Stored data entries
------------------------

-- ==== Sys2Proof/Config.lean ====
section
/-! DEFINITION. The fixed parameters of CORE (R9) and its one open parameter, `LATENCY` (R10), as a free value. -/

namespace Sys2Proof.Config

/-- `BLOCK_SIZES` (R9): the block sizes that are keys of the configuration table. -/
def blockSizes : List Nat := [32, 48, 64, 96, 128]

/-- `MAX_BLOCK` (R9). -/
def maxBlock : Nat := 128

/-- `MAX_WORD` (R9). -/
def maxWord : Nat := 64

/-- `MAX_KEY` (R9). -/
def maxKey : Nat := 256

/-- `MAX_ROUNDS` (R9). -/
def maxRounds : Nat := 34

/-- `NUM_CONFIGS` (R9): what `TABLE_COUNT` reads (R34). -/
def numConfigs : Nat := 10

/-- `V1_MAX_WORD` (R9, R92). -/
def v1MaxWord : Nat := 64

/-- `V1_MAX_KEYS` (R9, R92). -/
def v1MaxKeys : Nat := 4

/-- `V1_MAX_ROUNDS` (R9, R92). -/
def v1MaxRounds : Nat := 64

/-- `ID_VALUE` (R9, R20): the characters "SPK" and the interface version 1. -/
def idValue : BusWord := 0x53504B01

/-- FREE VALUE (DESIGN CHOICE, log 1). The open parameter `LATENCY` (R10, R134): the number of host accesses that are made
between the n-th accept and the completion of the command it accepted. Nothing constrains it. -/
opaque latency : Nat → Nat

end Sys2Proof.Config
end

------------------------

▶ _TASK DETAILS_
Give back the data above, repeating every record exactly.

▶ _WRITTEN RESPONSE_
-- ==== Sys2Proof/Config.lean ====
section
/-! DEFINITION. The fixed parameters of CORE (R9) and its one open parameter, `LATENCY` (R10), as a free value. -/

namespace Sys2Proof.Config

/-- `BLOCK_SIZES` (R9): the block sizes that are keys of the configuration table. -/
def blockSizes : List Nat := [32, 48, 64, 96, 128]

/-- `MAX_BLOCK` (R9). -/
def maxBlock : Nat := 128

/-- `MAX_WORD` (R9). -/
def maxWord : Nat := 64

/-- `MAX_KEY` (R9). -/
def maxKey : Nat := 256

/-- `MAX_ROUNDS` (R9). -/
def maxRounds : Nat := 34

/-- `NUM_CONFIGS` (R9): what `TABLE_COUNT` reads (R34). -/
def numConfigs : Nat := 10

/-- `V1_MAX_WORD` (R9, R92). -/
def v1MaxWord : Nat := 64

/-- `V1_MAX_KEYS` (R9, R92). -/
def v1MaxKeys : Nat := 4

/-- `V1_MAX_ROUNDS` (R9, R92). -/
def v1MaxRounds : Nat := 64

/-- `ID_VALUE` (R9, R20): the characters "SPK" and the interface version 1. -/
def idValue : BusWord := 0x53504B01

/-- FREE VALUE (DESIGN CHOICE, log 1). The open parameter `LATENCY` (R10, R134): the number of host accesses that are made
between the n-th accept and the completion of the command it accepted. Nothing constrains it. -/
opaque latency : Nat → Nat

end Sys2Proof.Config
end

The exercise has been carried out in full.